Leiningen Templates with Arguments

This template is so wrong!


Project templates can be as excellent as they can be awful since they are very opinionated beings:

  • “a web project MUST be Compojure based!”
  • “a network project MUST be Netty based!”
  • “there is no way I am building a web project based on Compojure!”
  • “a network project? of course ZeroMQ!”

But they can be really useful for quick prototypes, for learning new things, even for “real deal”, if of course you agree with their opinion.

Whatsapp WWW


I’ve recently built a template WWW to bootstrap web apps based on Clojure, ClojureScript, Compojure and Ring. Reason? I needed a faster way of getting apps up and running, especially when prototyping ideas.

Building a Leiningen template is quite a simple task. Once the template is build and installed/deployed, I could just do lein new www whatsapp and make my next $19 billion. But I wanted more!

WWW by default would create a project template with a very simple structure that can be immediately brought up (e.g. “lein ring server”) removing any obstacles on the way of making billions, everything is setup: just open vi and start hacking.

However, what if I want a ClojureScript REPL connected to my browser? I would need to go through some docs, and then depending on my experience with lein, Clojure and ClojureScript, I could quickly (or not) set it up myself.

Well, I wanted WWW template to have that setup for me right away. But here is a dilemma: sometimes I do want ClojureScript browser connected REPL, other times I don’t, and the way this REPL setup goes, it requires a code change to enable/disable it.

It’s Good to Have Options


The documented way of creating a lein template does not really talk about “options” that I want with my REPL. What do I do? Well.. It’s a Clojure universe, and, if anything, two things hold true most of the time:

  • It’s Simple
  • It’s a Function

A brand new lein template is done with lein new template www. It creates.. ready? “a template for a template”. That’s right, a template project to create a lein template.

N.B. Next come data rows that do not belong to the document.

-- ==== Sys2Proof/Laws/Operands.lean ====
section
/-!
SUPPORT. What each part of the Tick's engine can do, said once: the stack, reading and writing an operand, the gate, the
load and store phases, the run of one instruction.
-/

namespace Sys2Proof.Machine

/-! ## Operations inside a Tick -/

/-- An operation of the machine inside a Tick leaves the Tick's record alone. -/
theorem onState_ok {α : Type} {m : SM α} {t t' : Tick} {a : α} :
    onState m t = .ok (a, t') ↔ ∃ s, m t.st = .ok (a, s) ∧ t' = { t with st := s } := by
  unfold onState
  cases h : m t.st with
  | error f => simp
  | ok p =>
    obtain ⟨x, s⟩ := p
    simp only [Except.ok.injEq, Prod.mk.injEq]
    constructor
    · rintro ⟨rfl, rfl⟩; exact ⟨s, ⟨rfl, rfl⟩, rfl⟩
    · rintro ⟨_, ⟨rfl, rfl⟩, rfl⟩; exact ⟨rfl, rfl⟩

theorem onState_of_ok {α : Type} {m : SM α} {t : Tick} {a : α} {s : State} (h : m t.st = .ok (a, s)) :
    onState m t = .ok (a, { t with st := s }) := onState_ok.2 ⟨s, h, rfl⟩

theorem getReg_apply (r : Reg) (t : Tick) : getReg r t = .ok (t.st.readReg r, t) := rfl

theorem setReg_apply (r : Reg) (v : Word) (t : Tick) :
    setReg r v t = .ok ((), ⟨t.st.writeReg r v, t.ipWritten || decide (r = .rip)⟩) := rfl

theorem jump_apply (v : Word) (t : Tick) : jump v t = .ok ((), ⟨{ t.st with rip := v }, true⟩) := by
  simp [jump, setReg_apply, State.writeReg]

/-! ## What reading may change -/

/-- What reading operands can change of a Tick: what `State.ReadsTo` allows, and not the Tick's record. -/
def Tick.Reads (t t' : Tick) : Prop := t.st.ReadsTo t'.st ∧ t'.ipWritten = t.ipWritten

theorem Tick.Reads.refl (t : Tick) : t.Reads t := ⟨.refl _, rfl⟩

theorem Tick.Reads.trans {t u v : Tick} (h : t.Reads u) (k : u.Reads v) : t.Reads v :=
  ⟨h.1.trans k.1, k.2.trans h.2⟩

theorem Tick.Reads.setRsp (t : Tick) (v : Word) : t.Reads ⟨{ t.st with rsp := v }, t.ipWritten⟩ :=
  ⟨State.ReadsTo.setRsp t.st v, rfl⟩

/-- A register other than RSP is as before after reading operands. -/
theorem State.ReadsTo.readReg {s t : State} (h : s.ReadsTo t) {r : Reg} (hr : r ≠ .rsp) : t.readReg r = s.readReg r := by
  obtain ⟨sp, new, n, ds, rfl, -⟩ := h
  cases r <;> first | rfl | exact absurd rfl hr

/-- After reading operands only records of other agents have joined the queue. -/
theorem State.ReadsTo.onlyArrivals {s t : State} (h : s.ReadsTo t) : OnlyArrivals s t := by
  obtain ⟨sp, new, n, ds, rfl, -, hj⟩ := h
  exact ⟨new, rfl, fun e => ⟨hj.quiet e, by simp [e]⟩⟩

theorem State.ReadsTo.sameFixed {s t : State} (h : s.ReadsTo t) : SameFixed s t := by
  obtain ⟨sp, new, n, ds, rfl, hd, -⟩ := h
  exact ⟨rfl, rfl, rfl, rfl, rfl, hd⟩

theorem State.ReadsTo.sameControl {s t : State} (h : s.ReadsTo t) : SameControl s t := by
  obtain ⟨sp, new, n, ds, rfl, -⟩ := h
  exact ⟨rfl, rfl, rfl, rfl⟩

theorem State.ReadsTo.sameWords {s t : State} (h : s.ReadsTo t) : SameWords s t := h.peek

theorem State.ReadsTo.draws {s t : State} (h : s.ReadsTo t) : t.draws = s.draws := by
  obtain ⟨sp, new, n, ds, rfl, -⟩ := h; rfl

theorem State.ReadsTo.rip {s t : State} (h : s.ReadsTo t) : t.rip = s.rip := h.readReg (r := .rip) (by decide)

theorem State.ReadsTo.mem {s t : State} (h : s.ReadsTo t) : t.mem = s.mem := by
  obtain ⟨sp, new, n, ds, rfl, -⟩ := h; rfl

theorem State.ReadsTo.vectors {s t : State} (h : s.ReadsTo t) : t.vectors = s.vectors := by
  obtain ⟨sp, new, n, ds, rfl, -⟩ := h; rfl

/-! ## The stack -/

theorem pushAddress_apply (t : Tick) :
    pushAddress t = .ok (t.st.rsp - 1, ⟨{ t.st with rsp := t.st.rsp - 1 }, t.ipWritten⟩) := by
  unfold pushAddress
  rw [bind_of_ok (getReg_apply _ _), bind_of_ok (setReg_apply _ _ _), pure_apply]
  simp [State.readReg, State.writeReg]

/-- What `Push` does (R160): RSP is one lower, and the word goes to its new value. -/
theorem push_ok {v : Word} {t t' : Tick} :
    push v t = .ok ((), t') ↔
      ∃ s, busWrite (t.st.rsp - 1) v { t.st with rsp := t.st.rsp - 1 } = .ok ((), s) ∧ t' = ⟨s, t.ipWritten⟩ := by
  unfold push
  rw [bind_of_ok (pushAddress_apply t), onState_ok]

An entry point into this template (of a template) will be located in src/leiningen/new/www.clj. Here www is the name of this template. Let’s peek inside:

$ lein new template www
Generating fresh 'lein new' template project.
$ cd www
$ cat src/leiningen/new/www.clj
(ns leiningen.new.www
  (:use [leiningen.new.templates :only [renderer name-to-path ->files]]))
 
(def render (renderer "www"))
 
(defn www
  "FIXME: write documentation"
  [name]
  (let [data {:name name
              :sanitized (name-to-path name)}]
    (->files data
             ["src/{{sanitized}}/foo.clj" (render "foo.clj" data)])))

See? www here is just a function, that in this case, takes a name parameter. And after this template is installed lein new www whatsapp will pass whatsapp to it.

Just a Function, Just Beatiful


Since www is just a function, why not make it take optional parameters which could potentially change the resulting template?

(defn www
  "Create a new Clojure + ClojureScript + Compojure + Ring project"
  ([name] 
   (www name :noop))
  ([name opts]
  ...))

Great! Now www can either take just name as before, or name and some magic opts. How about one of the options will determine whether or not a template with ClojureScript browser connected REPL is added? I think yes.

And now we can do:

  • either lein new www [app name]
  • or lein new www [app name] :with-brepl

which will create two different flavors of the same template.